Exercise description.
Every line from the beginning of the data through the line containing "open Sys2Proof Sys2Proof.Machine" should be reproduced exactly, and no further lines should be output.

Saved entries.
-- ==== Sys2Proof/Tests/Slice0.lean ====
section
/-! SUPPORT. The model's own tests. Expected values are those of the worked examples and vectors of
spec/95_test_vectors.md (its row names S1 to S9, E1 to E20, T1 to T9, I1 to I13, GL1 to GL7 stand in the comments) or
are worked out by hand from the rule named. Each test is one step on a small state; the witnesses at the end show, for
every obligation with hypotheses, a concrete state and operands that meet them. -/

namespace Sys2Proof.Tests

open Sys2Proof Sys2Proof.Machine

-- One proof after another: each kernel evaluation waits for all proofs before it, and a waiting thread holds a stack.
set_option Elab.async false

/-! ## Small states -/

/-- The parameters of spec/95, with room in the packet buffer. -/
def cfg : Config .hardware := { Config.hardware with fifoRamWords := 1000 }

/-- *From reset* of spec/95. -/
def s0 : State := { State.reset with dev := Dev.afterReset cfg [] 0 }

/-- Registers forced to packed values (TB_SET, R267). -/
def forced (rs : List (Reg × Word)) (d : Dev .hardware) : Dev .hardware := rs.foldl (fun d rw => d.regForce rw.1 rw.2) d

/-- The packed registers *after E6*: the control endpoint and IN endpoint 1 active. -/
def e6 : Dev .hardware := forced
  [(.daintmsk, 0x00010003#32), (.diepctl 0, 0x00028008#32), (.doepctl 0, 0x80008000#32), (.diepctl 1, 0x004A8040#32),
    (.grxfsiz, 0x2A#32), (.dieptxf0, 0x0002002A#32), (.dieptxf 0, 0x0010002C#32), (.dieptxf 1, 0x3C#32),
    (.dieptxf 2, 0x3C#32), (.dieptxf 3, 0x3C#32), (.dieptxf 4, 0x3C#32)] s0.dev

/-- The same after `init_core`. -/
def e6i : Dev .hardware := forced [(.gintmsk, 0x000C3010#32), (.diepmsk, 1#32), (.doepmsk, 1#32), (.gahbcfg, 1#32)] e6

/-- E6 with bytes 1, 2, 3, 4, 5 at 0x20000100 and words queued. -/
def e6mem : Dev .hardware := { e6 with mem := (e6.memWriteAll 0x20000100#32 [1#8, 2#8, 3#8, 4#8, 5#8]).mem }

/-- CORE idle with a device. -/
def at' (d : Dev .hardware) : State := { s0 with dev := d }

/-- The device a command leaves. -/
def after (i : Instr) (d : Dev .hardware) : Dev .hardware :=
  match exec i (at' d) with
  | .next t => t.dev
  | .fault _ => d
  | .refused _ => d

/-- The sequencer a command leaves. -/
def seqAfter (i : Instr) (d : Dev .hardware) : Seq .hardware :=
  match exec i (at' d) with
  | .next t => t.seq
  | .fault _ => .idle
  | .refused _ => .idle

/-- A step answered a next state with this property. -/
def nextIs (o : Host.Outcome State Fault Refusal) (p : State → Bool) : Bool :=
  match o with
  | .next t => p t
  | .fault _ => false
  | .refused _ => false

/-! ## Well-formedness: a term each check refuses -/

theorem test_wf_refuses_wide_endpoint :
    (Instr.setTxFifoSize 16 0).wf = false ∧ (Instr.activateInEp 16 .bulk 8).wf = false ∧
    (Instr.deactivateEp 16).wf = false ∧ (Instr.flushTx 16).wf = false ∧ (Instr.writePacket 16 0 0#32).wf = false := by
  decide

theorem test_wf_refuses_wide_immediate :
    (Instr.setRxFifoSize 65536).wf = false ∧ (Instr.setTxFifoSize 0 65536).wf = false ∧
    (Instr.activateControlEp 65536).wf = false ∧ (Instr.activateInEp 1 .bulk 65536).wf = false ∧
    (Instr.readPacket 65536 0#32).wf = false ∧ (Instr.writePacket 0 65536 0#32).wf = false := by decide

theorem test_wf_refuses_wide_address : (Instr.setAddress 128).wf = false := by decide

/-- R118: an operand out of the command's range but inside its field is well formed. -/
theorem test_wf_takes_out_of_range_operand :
    (Instr.setTxFifoSize 15 65535).wf = true ∧ (Instr.activateInEp 0 .control 0).wf = true ∧
    (Instr.setAddress 127).wf = true := by decide

/-! ## Decoding: the words of spec/95 §2.1, from R111 to R115 -/

theorem test_decode_setRxFifoSize : decode [0x01000040#32] = .command (.setRxFifoSize 64) [] := by decide
theorem test_decode_setTxFifoSize : decode [0x02F00008#32] = .command (.setTxFifoSize 15 8) [] := by decide
theorem test_decode_activateControlEp : decode [0x10000008#32] = .command (.activateControlEp 8) [] := by decide
theorem test_decode_activateInEp_bulk : decode [0x11180040#32] = .command (.activateInEp 1 .bulk 64) [] := by decide
theorem test_decode_activateInEp_interrupt :
    decode [0x113C000A#32] = .command (.activateInEp 3 .interrupt 10) [] := by decide
/-- E8: isochronous is type 1, bit 18. -/
theorem test_decode_activateInEp_iso : decode [0x11540001#32] = .command (.activateInEp 5 .isochronous 1) [] := by decide
theorem test_decode_deactivateEp : decode [0x12100000#32] = .command (.deactivateEp 1) [] := by decide
theorem test_decode_deactivateAll : decode [0x13000000#32] = .command .deactivateAll [] := by decide
theorem test_decode_flushRx : decode [0x14000000#32] = .command .flushRx [] := by decide
theorem test_decode_flushTx : decode [0x15200000#32] = .command (.flushTx 2) [] := by decide
theorem test_decode_readPacket :
    decode [0x20000007#32, 0x20000000#32, 1#32] = .command (.readPacket 7 0x20000000#32) [1#32] := by decide
theorem test_decode_writePacket :
    decode [0x21100005#32, 0x20000100#32] = .command (.writePacket 1 5 0x20000100#32) [] := by decide
theorem test_decode_poll : decode [0x30000000#32] = .command .poll [] := by decide
theorem test_decode_initCore : decode [0x40000000#32] = .command .initCore [] := by decide
theorem test_decode_setAddress : decode [0x4100007F#32] = .command (.setAddress 127) [] := by decide
theorem test_decode_connect : decode [0x42000000#32] = .command .connect [] := by decide
theorem test_decode_disconnect : decode [0x43000000#32] = .command .disconnect [] := by decide

/-- R117: opcodes without a row. -/
theorem test_decode_unknown_opcode :
    ([0x00000000#32, 0xFFFFFFFF#32, 0x03000000#32, 0x16000000#32, 0x22000000#32, 0x31000000#32, 0x44000000#32].all fun w =>
      decode [w, 1#32] == .reserved .unknownOpcode [1#32]) = true := by decide

/-- R116: must-be-zero bits. -/
theorem test_decode_must_be_zero :
    ([0x01010040#32, 0x01100040#32, 0x10040008#32, 0x12100001#32, 0x13000001#32, 0x30000001#32, 0x42100000#32,
      0x41000080#32].all fun w => decode [w, 1#32] == .reserved .mustBeZero [1#32]) = true := by decide

/-- R116: a reserved two-word opcode takes both words; R114: the first word alone is not a command yet. -/
theorem test_decode_two_words :
    decode [0x20100004#32, 0x20000000#32, 1#32] = .reserved .mustBeZero [1#32] ∧
    decode [0x20000004#32] = .incomplete := by decide

/-- R111: `eptyp` = 2 is bit 19, `ep` = 1 is bit 20. -/
theorem test_encode_activateInEp : encode (.activateInEp 1 .bulk 64) = [0x11180040#32] := by decide

theorem test_encode_writePacket : encode (.writePacket 1 5 0x20000100#32) = [0x21100005#32, 0x20000100#32] := by decide

/-- R120. -/
theorem test_text : (Instr.activateInEp 1 .bulk 64).text = "activate_in_ep ep=1, type=bulk, mps=64" := by decide

/-- The rows of the opcode map name different opcodes, so decoding is unambiguous. -/
theorem test_opcodes_differ : (opcodeMap.map OpcodeRow.opcode).Pairwise (· ≠ ·) := by decide

/-! ## FIFO Allocator -/

/-- S1 row 5: the cascade of a change of the RX depth. -/
theorem test_setRxFifoSize_cascade :
    let d := after (.setRxFifoSize 128) (forced [(.dieptxf0, 0x0002002A#32), (.dieptxf 0, 0x0010002C#32),
      (.dieptxf 2, 0x0003003C#32)] s0.dev)
    d.regRead .grxfsiz = 0x4A#32 ∧ d.regRead (.dieptxf 0) = 0x0010004C#32 ∧ d.regRead (.dieptxf 2) = 0x0003005C#32 ∧
    d.regRead (.dieptxf 4) = 0x5F#32 := by decide +kernel

/-- S1 row 4. -/
theorem test_setTxFifoSize_moves_later_regions :
    let d := after (.setTxFifoSize 3 10) e6
    d.regRead (.dieptxf 2) = 0x0003003C#32 ∧ d.regRead (.dieptxf 3) = 0x3F#32 := by decide +kernel

/-- Vectors 2.2: `ep_range`, layout unchanged; and the cursor wraps (R142). -/
theorem test_setTxFifoSize_wraps :
    (after (.setTxFifoSize 6 8) e6) = { e6 with fault := 1#32 } ∧
    (after (.setTxFifoSize 1 65535) (forced [(.grxfsiz, 0x800A#32), (.dieptxf0, 0x40000000#32)] s0.dev)).regRead
      (.dieptxf 1) = 0xA#32 := by decide +kernel

/-! ## Endpoint Manager -/

/-- E1. -/
theorem test_activateControlEp :
    let d := after (.activateControlEp 8) s0.dev
    d.regRead .daintmsk = 0x00010001#32 ∧ d.regRead (.diepctl 0) = 0x00028008#32 ∧
    d.regRead (.doepctl 0) = 0x80008000#32 ∧ d.regRead .dieptxf0 = 0x0002002A#32 := by decide +kernel

/-- E4, E5: the largest legal size, and one more. -/
theorem test_activateControlEp_sizes :
    (after (.activateControlEp 2048) s0.dev) = { s0.dev with fault := 2#32 } ∧
    (after (.activateControlEp 2047) s0.dev).regRead (.diepctl 0) = 0x000287FF#32 := by decide +kernel

/-- E7, on E6. -/
theorem test_activateInEp :
    let d := after (.activateInEp 3 .interrupt 10) e6
    d.regRead .daintmsk = 0x0001000B#32 ∧ d.regRead (.diepctl 3) = 0x00CE800A#32 ∧
    d.regRead (.dieptxf 2) = 0x0003003C#32 := by decide +kernel

/-- E11: the data packet identifier is forced to DATA0. -/
theorem test_activateInEp_resets_toggle :
    (after (.activateInEp 1 .bulk 64) (e6.regForce (.diepctl 1) 0x004B8040#32)).regRead (.diepctl 1) = 0x004A8040#32 := by
  decide +kernel

/-- S2 row 2: the control OUT endpoint stays armed, IN endpoint 0 becomes inactive. -/
theorem test_deactivateEp_zero :
    let d := after (.deactivateEp 0) e6
    d.regRead (.diepctl 0) = 0x00020008#32 ∧ d.regRead (.doepctl 0) = 0x80008000#32 ∧
    d.regRead .grstctl = 0x30#32 := by decide +kernel

/-- E13, E20: disable requests on both sides. -/
theorem test_deactivateEp_requests_disable :
    (after (.deactivateEp 1) (e6.regForce (.diepctl 1) 0x80488040#32)).regRead (.diepctl 1) = 0xC0480040#32 ∧
    (after (.deactivateEp 2) (e6.regForce (.doepctl 2) 0x80008000#32)).regRead (.doepctl 2) = 0xC0000000#32 := by
  decide +kernel

/-- S3. -/
theorem test_deactivateAll :
    let d := after .deactivateAll
      (forced [(.diepint 1, 9#32), (.doepint 0, 9#32), (.diepint 4, 1#32)] e6i)
    d.regRead .daint = 0#32 ∧ d.regRead .daintmsk = 0#32 ∧ d.regRead (.diepctl 1) = 0x004A0040#32 ∧
    d.regRead .grstctl = 0x1B0#32 ∧ d.fault = 0#32 := by decide +kernel

/-- S3 with OOR_POLICY = fault. -/
theorem test_deactivateAll_pad_fault :
    let d := after .deactivateAll { e6i with cfg := { cfg with oorPolicy := .fault } }
    d.regRead .grstctl = 0x170#32 ∧ d.fault = 0x200#32 := by decide +kernel

/-- E15, and with FLUSH_SYNC (R175). -/
theorem test_flushRx :
    (after .flushRx s0.dev).regRead .grstctl = 0x10#32 ∧
    (after .flushRx { s0.dev with cfg := { cfg with flushSync := true }, rxq := [.data 1#32] }).rxq = [] := by
  decide +kernel

/-- E17: a second request before the first completes renames the FIFO. -/
theorem test_flushTx :
    (after (.flushTx 4) (s0.dev.regForce .grstctl 0xA0#32)).regRead .grstctl = 0x120#32 := by decide +kernel

/-- R163, U10: with DEACT_ALL_LAST = 0 the other endpoints keep their registers and mask bits. -/
theorem test_deactivateAll_last_zero :
    let d := after .deactivateAll { e6i with cfg := { cfg with deactAllLast := 0 } }
    d.regRead .daintmsk = 2#32 ∧ d.regRead (.diepctl 0) = 0x00020008#32 ∧
    d.regRead (.diepctl 1) = e6i.regRead (.diepctl 1) ∧ d.regRead .grstctl = 0x30#32 := by decide +kernel

/-- R140 by hand with other parameters: 12 + 3 * ceil(64 / 4) = 60. -/
theorem test_setRxFifoSize_parameters :
    (after (.setRxFifoSize 64) { e6 with cfg := { cfg with rxOverheadWords := 12, rxWordsPerChunk := 3 } }).rxfd = 60#16 := by
  decide +kernel

/-- R168: the states of the endpoints after E6, and of a disabling OUT endpoint; OUT endpoint 0 armed and not. -/
theorem test_endpoint_phases :
    e6.inPhase 1 = .activeIdle ∧ e6.inPhase 2 = .inactive ∧ e6.outPhase 0 = .armed ∧ s0.dev.outPhase 0 = .unarmed ∧
    e6.outPhase 2 = .inactive ∧ (e6.regForce (.doepctl 2) 0xC0000000#32).outPhase 2 = .disabling ∧
    (e6.regForce (.doepctl 2) 0xC0008000#32).outPhase 2 = .reactivatedDisabling := by decide +kernel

Your response.
-- ==== Sys2Proof/Tests/Slice0.lean ====
section
/-! SUPPORT. The model's own tests. Expected values are those of the worked examples and vectors of
spec/95_test_vectors.md (its row names S1 to S9, E1 to E20, T1 to T9, I1 to I13, GL1 to GL7 stand in the comments) or
are worked out by hand from the rule named. Each test is one step on a small state; the witnesses at the end show, for
every obligation with hypotheses, a concrete state and operands that meet them. -/

namespace Sys2Proof.Tests

open Sys2Proof Sys2Proof.Machine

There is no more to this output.